→ Problem to work on: Extract every line below that contains the word "decide".

(Saved entries)
+===+
-- ==== Sys2Proof/Config.lean ====
section
/-! DEFINITION. The parameters of an instance (00_scope.md R7, 10_state.md R38), the constants the source fixes, and
the free constants the spec leaves open. A value of `Config` is plain data and stands in State, so a statement about
every state is about every parameter set; no step changes it. -/

namespace Sys2Proof

/-- Which body a configuration function has: the default body the spec writes out, or the `k`-th of the other
admissible ones (93_implementation_defined.md U7 to U10, U16, U18; 92_eei_decisions.md D17, D20). DESIGN CHOICE of
form, log 9. -/
inductive Variant where
  | spec
  | other (k : Nat)
  deriving DecidableEq, Repr

/-- The parameters of an instance (00_scope.md R7). -/
structure Config where
  /-- `DEV_ADDR`, the 7-bit device address. -/
  devAddr : BitVec 7
  /-- `TW`, the width of `TIMEOUT` in bits. -/
  tw : Nat
  /-- `TIMEOUT`, forwarded and never interpreted. -/
  timeout : Nat
  idReg : Byte
  idValue : Byte
  calaReg : Byte
  calbReg : Byte
  calcReg : Byte
  ctrlHumReg : Byte
  ctrlHumVal : Byte
  ctrlMeasReg : Byte
  ctrlMeasVal : Byte
  configReg : Byte
  configVal : Byte
  dataReg : Byte
  /-- `BUF_CAP`, the capacity of the working buffer, terminator included; at least 8 (R7, D23). -/
  bufCap : Nat
  /-- Bodies of the compensation functions (D17). -/
  compT : Variant
  compP : Variant
  compH : Variant
  /-- Bodies of the calibration decode functions (D20). -/
  decA : Variant
  decB : Variant
  decC : Variant
  /-- Bodies of the parser functions (U7, U8, U18, U9). -/
  split : Variant
  scanFrac : Variant
  scanInt : Variant
  conv : Variant
  /-- The float format `F` (U10). -/
  fmt : Variant
  deriving DecidableEq, Repr

/-! ## Constants that are not parameters (92_eei_decisions.md, end) -/

/-- `CALA_LEN` (R7). -/
def Config.calaLen : Nat := 24
/-- `CALB_LEN` (R7). -/
def Config.calbLen : Nat := 1
/-- `CALC_LEN` (R7). -/
def Config.calcLen : Nat := 7
/-- `DATA_LEN` (R7). -/
def Config.dataLen : Nat := 8
/-- `SENT_MAX` (R7, D22): what the length byte of a message can say, log 18. -/
def Config.sentMax : Nat := 255
/-- `NFIELD_MIN` (R7). -/
def Config.nfieldMin : Nat := 8
/-- `HCLAMP_MAX` (R7). -/
def Config.hclampMax : Word32 := 419430400#32
/-- `PREFIX`, the seven bytes of `$GPGGA,` (R7, 44_parser.md R233). -/
def Config.sentencePrefix : List Byte := [0x24#8, 0x47#8, 0x50#8, 0x47#8, 0x47#8, 0x41#8, 0x2C#8]

/-! ## Free constants -/

/-- `TIMEOUT` of the reset instance: the spec fixes no value (R7 OPEN, U11). Free value, log 10. -/
opaque Config.openTimeout : BitVec 32

/-- Another admissible `CompT` (property PT-1 of 43_compensation.md R201): `T1 T2 T3 adc_T` to `(TFINE, TINT)`. Free, log 9. -/
opaque Config.otherCompT (k : Nat) (t1 t2 t3 : BitVec 16) (adcT : BitVec 20) : Word32 × Word32

/-- The denominator of another admissible `CompP` (PP-2 of R201): fields `P1..P9`, `TFINE`, `adc_P`. Free, log 9. -/
opaque Config.otherCompPDen (k : Nat) (p : List (BitVec 16)) (tfine : Word32) (adcP : BitVec 20) : Word64

/-- The result of another admissible `CompP` where its denominator is not zero (PP-1, PP-3 of R201). Free, log 9. -/
opaque Config.otherCompPQuot (k : Nat) (p : List (BitVec 16)) (tfine : Word32) (adcP : BitVec 20) : Word32

/-- The last intermediate of another admissible `CompH`, before the clamp of PH-2 of R201. Free, log 9. -/
opaque Config.otherCompHPre (k : Nat) (h1 : Byte) (h2 : BitVec 16) (h3 : Byte) (h4 h5 : BitVec 16) (h6 : Byte)
    (tfine : Word32) (adcH : BitVec 16) : Word32

/-- Another byte layout of block A (D20): the twelve fields `T1 T2 T3 P1 .. P9` by index. Free, log 9. -/
opaque Config.otherDecA (k : Nat) (block : List Byte) (field : Nat) : BitVec 16

/-- Another byte layout of block B (D20). Free, log 9. -/
opaque Config.otherDecB (k : Nat) (block : List Byte) : Byte

/-- Another byte layout of block C (D20): `H2`, `H3`, the 12-bit `H4` and `H5`, `H6`. Free, log 9. -/
opaque Config.otherDecC (k : Nat) (block : List Byte) : BitVec 16 × Byte × BitVec 12 × BitVec 12 × Byte

/-- Another splitting of the kept text into (start, length) pairs (U7), used where the readings need not agree.
Free, log 9 and 38. -/
opaque Config.otherSplit (k : Nat) (text : List Byte) : List (Nat × Nat)

/-- Another reading of a degrees-minutes text (U8), used outside the grammar of 44_parser.md R238. Free, log 9 and
38. -/
opaque Config.otherScanFrac (k : Nat) (text : List Byte) : Decimal

/-- Another reading of an integer text (U8, U18), used outside the grammar of 44_parser.md R239 and beyond 31 bits. Free,
log 9 and 38. -/
opaque Config.otherScanInt (k : Nat) (text : List Byte) : Word32

/-- The magnitude pattern of another coordinate conversion (U9), of the rational `num / den` in lowest terms. Free,
log 9 and 31. -/
opaque Config.otherConvMag (k num den : Nat) : BitVec 31

/-- Rounding of the rational `num / den` in lowest terms, negated if `neg`, to another 32-bit float format (U10). Free, log 9 and 35. -/
opaque Config.otherRound (k : Nat) (neg : Bool) (num den : Nat) : Word32

/-- The value of a pattern of another float format as sign, numerator and denominator (U10). Free, log 9 and
35. -/
opaque Config.otherValue (k : Nat) (pattern : Word32) : Bool × Nat × Nat

/-! ## The default instance -/

/-- The parameter values of 00_scope.md R7. The numbers marked general knowledge there are the spec's, from outside its
source: PRESUMED, log 17; unsafe for any statement that rests on one. -/
def Config.default : Config where
  devAddr := 0x76#7
  tw := 32
  timeout := Config.openTimeout.toNat
  idReg := 0xD0#8
  idValue := 0x60#8
  calaReg := 0x88#8
  calbReg := 0xA1#8
  calcReg := 0xE1#8
  ctrlHumReg := 0xF2#8
  ctrlHumVal := 0x01#8
  ctrlMeasReg := 0xF4#8
  ctrlMeasVal := 0x27#8
  configReg := 0xF5#8
  configVal := 0xA0#8
  dataReg := 0xF7#8
  bufCap := 100
  compT := .spec
  compP := .spec
  compH := .spec
  decA := .spec
  decB := .spec
  decC := .spec
  split := .spec
  scanFrac := .spec
  scanInt := .spec
  conv := .spec
  fmt := .spec

/-- A parameter set the spec admits: no burst runs past offset 0xFF (20_memory.md R65, U5), `TIMEOUT` fits its width
(R7) and `BUF_CAP` is at least 8 (D23). -/
def Config.admitted (c : Config) : Bool :=
  decide (c.calaReg.toNat + Config.calaLen ≤ 256) && decide (c.calcReg.toNat + Config.calcLen ≤ 256) &&
    decide (c.dataReg.toNat + Config.dataLen ≤ 256) && decide (c.timeout < 2 ^ c.tw) &&
    decide (8 ≤ c.bufCap)

end Sys2Proof
end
+===+
→ Exercise response:
  decide (c.calaReg.toNat + Config.calaLen ≤ 256) && decide (c.calcReg.toNat + Config.calcLen ≤ 256) &&
    decide (c.dataReg.toNat + Config.dataLen ≤ 256) && decide (c.timeout < 2 ^ c.tw) &&
    decide (8 ≤ c.bufCap)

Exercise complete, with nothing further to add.